_WHAT THIS TASK INVOLVES_
Retype the material exactly, ending with the line containing "st.live && e.before.contains".

+++++

-- ==== Sys2Proof/Machine/Queue.lean ====
section
/-! DEFINITION. The strand store queue (R210 to R213), the operations its entries perform at their release, and the stage rings (R203 to
R205). -/

namespace Sys2Proof.Machine

/-! ## Held and released entries -/

/-- A strand that precedes an entry's strand in one of the entry's lanes is live (R211). -/
def Wave.livePred (w : Wave) (e : QEntry) : Bool :=
  (List.range 8).any fun n =>
    let st := w.strand n
    st.live && e.before.contains st.age && st.memb &&& e.lanes != 0

/-- An entry is of a strand that precedes another entry's strand in one of that entry's lanes (R211). -/
def QEntry.ofPred (o e : QEntry) : Bool := e.before.contains o.age && o.memb &&& e.lanes != 0

/-- The entries that are held, from a first part of them on: n rounds of the rule of R211. -/
def Wave.heldFrom (w : Wave) : Nat → List QEntry → List QEntry
  | 0, h => h
  | n + 1, h =>
    let next := w.queue.filter fun e => e.ssq && (w.livePred e || h.any fun o => o.ofPred e)
    if next.length = h.length then h else w.heldFrom n next

/-- An entry is held while a strand that precedes its strand in one of its lanes is live, or an entry of such a strand is still held
(R211). -/
def Wave.held (w : Wave) (e : QEntry) : Bool :=
  e.ssq && (w.livePred e || (w.heldFrom w.queue.length []).any fun o => o.ofPred e)

/-- An operation on the counts of lines (R164, R180). -/
def MemOp.countsLines (op : MemOp) : Bool :=
  op.ord = .cn || (match op.kind with | .cqry _ => true | _ => false)

/-- The byte ranges that an operation touches: whole lines where it concerns their counts. -/
def MemOp.ranges (op : MemOp) : List (Nat × Nat) :=
  op.accs.map fun a =>
    if op.countsLines then (a.addr.toNat - a.addr.toNat % 128, 128) else (a.addr.toNat, op.kind.size)

/-- Two lists of ranges share a byte. -/
def overlap (a b : List (Nat × Nat)) : Bool :=
  a.any fun x => b.any fun y => x.1 < y.1 + y.2 && y.1 < x.1 + x.2

/-- An engine queue has room: 32 entries for mq, 16 for the others (R172, R185, R197). -/
def Block.room (b : Block) (q : Nat) : Bool :=
  if q = 5 then b.mq.length < 32 else (SMap.get [] b.queues q).length < 16

/-- The queues that a QFENCE mask names: bits 0 to 3 cq0 to cq3, 4 gq, 5 mq, 6 xq (R72). -/
def qfenceQueues (mask : BitVec 8) : List Nat := (List.range 7).filter fun i => mask.getLsbD i

/-- The destination queue of an operation can take it. -/
def State.roomFor (s : State) (w : Wave) (op : QOp) : Bool :=
  match op with
  | .engine q _ => (s.block w.blk).room q
  | .matrix _ => (s.block w.blk).room 5
  | .qfence mask => (qfenceQueues mask).all fun q => (s.block w.blk).room q
  | _ => true

/-- No access of the lane that follows the operation is performed before it (R127, R161, R252): a RINGC that claims is an acquire. -/
def QOp.acquires : QOp → Bool
  | .mem op => op.ord = .acq || op.ord = .ar || op.ord = .sc
  | .fence _ => true
  | .ring prod _ n _ => !prod && 0 < n.toInt
  | _ => false
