-- ==== Sys2Proof/Machine/Ending.lean ====
section
/-! DEFINITION. Results written (R29, R219), the drain of a wave (R302, R316), the end of a block (R239, R291, R311) and of a wave
(R133). -/

namespace Sys2Proof.Machine

/-! ## Results -/

/-- The keys that a result writes: vector lanes, and scalar registers above them. -/
def Result.keys (r : Result) : List Nat :=
  r.vec.map (·.1) ++ r.sca.map (fun p => 20000 + p.1) ++
  (match r.bits with
   | some (k, _, _) => [20000 + 3 * k, 20001 + 3 * k, 20002 + 3 * k]
   | none => [])

/-- The registers that a result will write, numbered likewise. -/
def Result.dests (r : Result) : List Nat :=
  r.keys.map fun k => if 20000 ≤ k then k - 20000 + 200 else k / 96

/-- A mask triple with some lanes written (R155), but for registers that a test leaves out. -/
def Wave.setBits (w : Wave) (n : Nat) (b : Option (Nat × Lanes × Lanes)) (out : Nat → Bool := fun _ => false) : Wave :=
  match b with
  | none => w
  | some (k, m, v) =>
    let x := (w.ktriple n k &&& ~~~m) ||| (v &&& m)
    w.setSregs n ([(3 * k, maskWord x 0), (3 * k + 1, maskWord x 1), (3 * k + 2, maskWord x 2)].filter fun p => !out p.1)

/-- FSTAT bits that an event sets in a cycle (R20). -/
def Wave.setFstat (w : Wave) (cycle : Nat) (x : BitVec 5) : Wave :=
  { w with fstat := w.fstat ||| x, setAt := cycle, setF := (if w.setAt = cycle then w.setF else 0) ||| x, setM := if w.setAt = cycle then w.setM else 0 }

/-- MSTAT bits that an event sets in a cycle (R20). -/
def Wave.setMstat (w : Wave) (cycle : Nat) (x : BitVec 5) : Wave :=
  { w with mstat := w.mstat ||| x, setAt := cycle, setM := (if w.setAt = cycle then w.setM else 0) ||| x, setF := if w.setAt = cycle then w.setF else 0 }

/-- A later word of the strand has written a result's register already, or holds it as a token: the result's value does not land (R29). -/
def Wave.shadowed (w : Wave) (r : Result) (key : Nat) : Bool :=
  w.shadow.any fun x => x.1 = r.strand && r.seq < x.2.1 && x.2.2 = key

/-- The registers that words of a strand issued before a place among its words have yet to write, and that no outstanding result writes
yet: by operations in the queue, at a heap's controller, at a ring. -/
def State.pendingDests (s : State) (core slot n seq : Nat) : List Nat :=
  let w := s.wave core slot
  (w.queue.filter fun q => q.strand = n && q.seq < seq).flatMap (fun q => q.op.dests) ++
  ((s.part w.part).heaps.flatMap fun h => h.2.arrivals.flatMap fun o =>
    if o.kind = .hres && o.core = core && o.slot = slot && o.strand = n && o.seq < seq then [200 + o.d, 201 + o.d] else []) ++
  ((s.block w.blk).rings.flatMap fun r => r.2.waiters.flatMap fun x =>
    if x.wave = waveKey core slot && x.strand = n && x.seq < seq then [200 + x.d] else [])

/-- The quarter of a wave slot (R291). -/
def quarterOf (slot : Nat) : Nat := slot / 16

/-- The results that a quarter's SFU queue (1) or conversion queue (2) holds (R220). -/
def State.unitResults (s : State) (core q unit : Nat) : List Result :=
  (List.range 16).flatMap fun k => (s.wave core (16 * q + k)).outs.filter fun r => r.unit = unit
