/-- R3, R157, R160, R162 to R169: the vector accesses to bytes of a stash, with nothing that orders them: relaxed, .nt, or of a scope within
the block.  A load completes with each lane's bytes, the lowest address in bits 7:0, extended as its size says, as its outstanding result, and
changes no byte; a consuming one (.cn) of live lines also takes one from the count of every distinct line that it reads, and makes spent a
line whose count was 1.  Where no two lanes share a byte, VST writes each lane's register, FPUT its value with the full word above it, and
VATOM and VRED what their operation gives of the old value, and no other byte of a stash and no byte of memory changes; VATOM also returns
the old values.  R162, R165, R168, R169, R227: the access of the only lane of EXM to a page whose translation is known does the same with the
bytes of memory at the physical address, where no cache but L2 and no window holds the line: a load whatever the region, the others at once where it
is RS. -/
def Obligations.VectorAccesses : Prop :=
  ∀ (m : Bool) (t a : VReg) (b : BitVec 5) (s : State) (cell : Nat → Nat × Nat),
    let value (n l : Nat) : Nat := Memory.read (s.block (cell l).1).stash (cell l).2 n
    let near (ord : Ordq) := ord = .rlx ∨ ord = .nt ∨ s.scopeOf = .wv ∨ s.scopeOf = .blk
    let issues (i : Instr) (static : List (Option Raise)) (op : MemOp) (ssq : Bool) :=
      s.Queues i (static ++ [s.cw.vrange a.toNat]) (pairRegs (2 * b.toNat) ++ s.xmodRegs) (s.addrFaults op)
        (s.entryOf i (.mem op) s.exm ssq) ∧ s.Unordered
    let word (v j : Nat) : Word := BitVec.ofNat 32 (v / 2 ^ (32 * j))
    let count (u : State) (k j : Nat) : Count := SMap.get .none (u.block k).counts j
    let load (i : Instr) (n : Nat) (sgn : Bool) (q : LdQ) (ext : Nat → Nat → Word) :=
      let words := max 1 (n / 4)
      let op := s.vecOp (.load n sgn t.toNat) (ldOrd q) a b (fun _ => 0) (fun _ => 0)
      issues i (s.vdest t.toNat words) op (q = .acq ∨ q = .sc) →
      (∀ l x, lanesOf s.exm = [l] → s.OnPage op (s.vaddr a b l) x → q ≠ .cn → near (ldOrd q) →
        ∃ u, exec i s = .next u ∧ s.WentBy u m ∧ s.Returned u t.toNat words (fun _ j => ext (Memory.read s.mem x.pa n) j) ∧
          ∀ k, (u.block k).stash = (s.block k).stash) ∧
      (s.StashCells a b n cell →
      let gives (u : State) := exec i s = .next u ∧ s.WentBy u m ∧ s.Returned u t.toNat words fun l j => ext (value n l) j
      (q ≠ .cn → near (ldOrd q) → ∃ u, gives u ∧ u.blocks = s.blocks) ∧
      (q = .cn → (s.block s.cw.blk).peer ≠ some s.cw.blk →
        (∀ l ∈ lanesOf s.exm, ∃ k, count s (cell l).1 ((cell l).2 / 128) = .live k) →
        ∃ u, gives u ∧ (∀ k, (u.block k).stash = (s.block k).stash) ∧
          (∀ l ∈ lanesOf s.exm, ∀ k, count s (cell l).1 ((cell l).2 / 128) = .live k →
            count u (cell l).1 ((cell l).2 / 128) = if k ≤ 1 then .spent else .live (k - 1)) ∧
          (∀ k j, (∀ l ∈ lanesOf s.exm, (cell l).1 = k → (cell l).2 / 128 ≠ j) → count u k j = count s k j)))
    let store (i : Instr) (kind : MemKind) (ord : Ordq) (static : List (Option Raise)) (n : Nat) (data : Nat → BitVec 128)
        (cmp : Nat → Word) (new : Nat → Nat → Nat) (ret : State → (Nat → Nat) → Prop) :=
      let op := s.vecOp kind ord a b data cmp
      issues i static op true → near ord →
      (s.StashCells a b n cell → s.Apart n cell →
        ∃ u, exec i s = .next u ∧ s.WentBy u m ∧ s.Stored u n cell (fun l => new (value n l) l) ∧ ret u (value n)) ∧
      (∀ l x, lanesOf s.exm = [l] → s.OnPage op (s.vaddr a b l) x → x.region = 1 →
        let old := Memory.read s.mem x.pa n
        ∃ u, exec i s = .next u ∧ u.cs = s.cs.past m (s.cycle s.cw.part) ∧ SameRegs s.cw u.cw ∧ ret u (fun _ => old) ∧
          (∀ j, j < n → (Memory.byte u.mem (x.pa + j)).toNat = new old l / 256 ^ j % 256) ∧
          (∀ c, c < x.pa ∨ x.pa + n ≤ c → Memory.byte u.mem c = Memory.byte s.mem c) ∧ ∀ k, (u.block k).stash = (s.block k).stash)
    let nothing (_ : State) (_ : Nat → Nat) : Prop := True
    let new (op : AtomOp) (cmp : Nat → Nat) (old l : Nat) : Nat :=
      atomNew op old ((s.vdata t (atomSize op) l).toNat % 2 ^ (8 * atomSize op)) (cmp l)
    (∀ q, load (.vldB32 m t a b q) 4 false q word ∧ load (.vldB64 m t a b q) 8 false q word ∧ load (.vldB128 m t a b q) 16 false q word ∧
      load (.vldS8 m t a b q) 1 true q (fun v _ => (BitVec.ofNat 8 v).signExtend 32) ∧ load (.vldN8 m t a b q) 1 false q word ∧
      load (.vldS16 m t a b q) 2 true q (fun v _ => (BitVec.ofNat 16 v).signExtend 32) ∧ load (.vldN16 m t a b q) 2 false q word) ∧
    (∀ q, let st (i : Instr) (n : Nat) := store i (.store n) (stOrd q) (s.cw.vranges t.toNat (max 1 (n / 4))) n (s.vdata t n) (fun _ => 0)
            (fun _ l => (s.vdata t n l).toNat) nothing
      st (.vstB32 m t a b q) 4 ∧ st (.vstB64 m t a b q) 8 ∧ st (.vstB128 m t a b q) 16 ∧ st (.vstB8 m t a b q) 1 ∧ st (.vstB16 m t a b q) 2) ∧
    (∀ rel, store (.fput m t a b rel) .fput (if rel then .rel else .rlx) [s.cw.vrange t.toNat] 8 (s.vdata t 4) (fun _ => 0)
      (fun _ l => (s.cw.vreg t.toNat l).toNat + 2 ^ 32) nothing) ∧
    (∀ op q, store (.vatom m op t a b q) (.atom op (some t.toNat)) (atOrd q)
      (s.cw.vranges t.toNat (atomRegs op) ++ s.cs.pubVs t.toNat (atomSize op / 4)) (atomSize op) (s.vdata t (atomSize op))
      (fun l => s.cw.vreg (t.toNat + 1) l) (new op fun l => (s.cw.vreg (t.toNat + 1) l).toNat)
      (fun u old => s.Returned u t.toNat (atomSize op / 4) fun l j => word (old l) j)) ∧
    (∀ op q, store (.vred m op t a b q) (.atom op none) (rdOrd q) (s.cw.vranges t.toNat (atomRegs op)) (atomSize op) (s.vdata t (atomSize op))
      (fun _ => 0) (new op fun _ => 0) nothing)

+++++

_WRITTEN ANSWER_
-- ==== Sys2Proof/Machine/Queue.lean ====
section
/-! DEFINITION. The strand store queue (R210 to R213), the operations its entries perform at their release, and the stage rings (R203 to
R205). -/

namespace Sys2Proof.Machine

/-! ## Held and released entries -/

/-- A strand that precedes an entry's strand in one of the entry's lanes is live (R211). -/
def Wave.livePred (w : Wave) (e : QEntry) : Bool :=
  (List.range 8).any fun n =>
    let st := w.strand n
    st.live && e.before.contains st.age && st.memb &&& e.lanes != 0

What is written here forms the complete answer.